Mirko Witkowski besucht das Dunninger Seniorenzentrum

Veröffentlicht am 20.08.2021 in Wahlkreis

SPD-Bundestagskandidat Mirko Witkowski (von links) im Gespräch mit Romana Bräu und Hans-Peter Storz.

Dunningen. Zu einem lebhaften Dialog über die aktuelle Situation in der Altenhilfe traf sich der SPD Bundestagskandidat Mirko Witkowski im „Haus am Adlerbrunnen“ mit der Geschäftsführerin der Sozialstation St. Martin, Ramona Bräu, und dem Vorsitzenden der Sozialgemeinschaft Dunningen, Hans-Peter Storz. Da Witkowski selbst bei der AWO als Zivildienstleistender seine persönlichen Erfahrungen  in der Pflege und Betreuung älterer Menschen einbringen konnte kam man schnell zu dem Problem des Personalmangels in den Altenhilfeeinrichtungen.

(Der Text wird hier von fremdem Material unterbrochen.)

theorem keeps_execPosPreset {msk : Nat} {s₀ s : State} (dt : Nat) (r : Req) (hk : Keeps msk s₀ (advance dt s))
    (hm : Sub 0x6E3F004F6 msk := by first | assumption | (apply Sub.of; assumption; rfl)) :
    KeepsA msk s₀ (execPosPreset dt r s) := by
  unfold execPosPreset
  repeat' first
    | (with_reducible refine KeepsA.next ?_) | (with_reducible assumption)
    | ((with_reducible refine Sub.of hm ?_); exact rfl) | (with_reducible refine Keeps.ite ?_ ?_)
    | (with_reducible apply keeps_serve) | (with_reducible apply keeps_posPresetBody)
    | (fail_if_no_progress ((with_reducible refine Keeps.upd ?_ ?_ ?_ ?_ ?_ ?_ ?_ ?_ ?_ ?_ ?_ ?_ ?_ ?_ ?_ ?_ ?_ ?_ ?_ ?_ ?_ ?_ ?_ ?_ ?_ ?_ ?_ ?_ ?_ ?_ ?_) <;> first | exact Or.inl (Sub.of hm rfl) | with_reducible exact Or.inr rfl | skip))
    | (intro _ _ _) | (intro _ _) | (fail_if_no_progress extract_lets) | split | (refine Keeps.snd (by assumption) ?_)
    | (refine Keeps.fst (by assumption) ?_) | (refine Keeps.snd2 (by assumption) ?_) | (dsimp only)
    | (dsimp +zetaDelta only)

theorem keeps_emuConfigBody {msk : Nat} {s₀ s : State} (h : Hamper) (hk : Keeps msk s₀ s)
    (hm : Sub 0x200200000 msk := by first | assumption | (apply Sub.of; assumption; rfl)) :
    KeepsV msk s₀ (emuConfigBody s h) := by
  unfold emuConfigBody
  repeat' first
    | (with_reducible exact KeepsV.refuse) | (with_reducible exact KeepsV.badArg)
    | (with_reducible exact KeepsV.notOwner) | (with_reducible exact KeepsV.wrongState)
    | (with_reducible exact KeepsV.noResource) | (with_reducible refine KeepsV.ok ?_)
    | (with_reducible refine KeepsV.accepted ?_) | (with_reducible refine KeepsV.later ?_)
    | (with_reducible refine KeepsV.ite ?_ ?_) | (with_reducible assumption)
    | ((with_reducible refine Sub.of hm ?_); exact rfl) | (with_reducible refine Keeps.ite ?_ ?_)
    | (with_reducible apply keeps_badArg) | (with_reducible apply keeps_emuOut)
    | (with_reducible apply keeps_State_modEmu)
    | (fail_if_no_progress ((with_reducible refine Keeps.upd ?_ ?_ ?_ ?_ ?_ ?_ ?_ ?_ ?_ ?_ ?_ ?_ ?_ ?_ ?_ ?_ ?_ ?_ ?_ ?_ ?_ ?_ ?_ ?_ ?_ ?_ ?_ ?_ ?_ ?_ ?_) <;> first | exact Or.inl (Sub.of hm rfl) | with_reducible exact Or.inr rfl | skip))
    | (fail_if_no_progress extract_lets) | split | (refine Keeps.snd (by assumption) ?_)
    | (refine Keeps.fst (by assumption) ?_) | (refine Keeps.snd2 (by assumption) ?_) | (dsimp only)
    | (dsimp +zetaDelta only)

Der Freiwilligendienst, auch die Sozialstation wird eine Stelle besetzen, allein bringt zu wenig Entlastung. Die Politik und die Gesellschaft sind gefordert, die Anerkennung und den Respekt für die Mitarbeiter und die Arbeit in den Pflegeberufen zu fördern. Dabei konnte Ramona Bräu am Beispiel der Einsatzplanung der Mitarbeiter aufzeigen, dass in den ambulanten Diensten mit der Vereinbarung von Familie und Beruf gerade für Frauen ein attraktiver Arbeitsplatz sein kann. Die persönlichen Wünsche der Pflegekräfte werden möglichst berücksichtigt und durch Fortbildung und Gesundheitsaktionen das Betriebsklima verbessert.

Einen Blick in die Tagespflege der Sozialstation konnte der Kandidat Mirko Witkowski werfen. Dort beginnt sich die Arbeit nach den Corona-Einschränkungen weiter zu normalisieren. Die Bedeutung der Tagespflege und der EMMA-Pflegegruppen für die Senioren und die Entlastung  bei der häuslichen Pflege wurde betont. Der Wunsch möglichst lange in der eigenen Wohnung bleiben zu können, wird durch die Tagespflege unterstützt. Deshalb hat die Sozialstation St. Martin auch in Villingendorf mit dem Angebot begonnen.

Neben den professionellen Diensten der Sozialstation bietet die Sozialgemeinschaft Dunningen ergänzende Dienste an. Neben der Betreuung samt Notruf in den 39 Wohnungen in Dunningen und Seedorf und  der Nachbarschaftshilfe, stellt das „Essen auf Rädern“ mit täglich rund 40 Essen eine wichtige Hilfe für die Älteren dar. Vor allem aber der Betrieb der beiden Cafeterias mit den fast 200 ehrenamtlichen Wirten und Kuchenbäckern ist ein Beispiel für bürgerschaftliches Engagement.  Der Vorsitzende Hans-Peter Storz hofft, dass die Cafeterias nach der Coronapause wieder bald zum „Normalbetrieb“ übergehen können und Veranstaltungen möglich sind. Unterstützung bei der Arbeit erhofft sich Storz auch mit der Bestellung eines Kümmerers, die alsbald erfolgen soll.

Mirko Witkowski war von der Arbeit im Seniorenzentrum „Haus am Adlerbrunnen“ beeindruckt und findet  diese Mischung von professionellen und ehrenamtlichen Engagement als Respekt für die Lebensleistung der älteren Generation für mustergültig.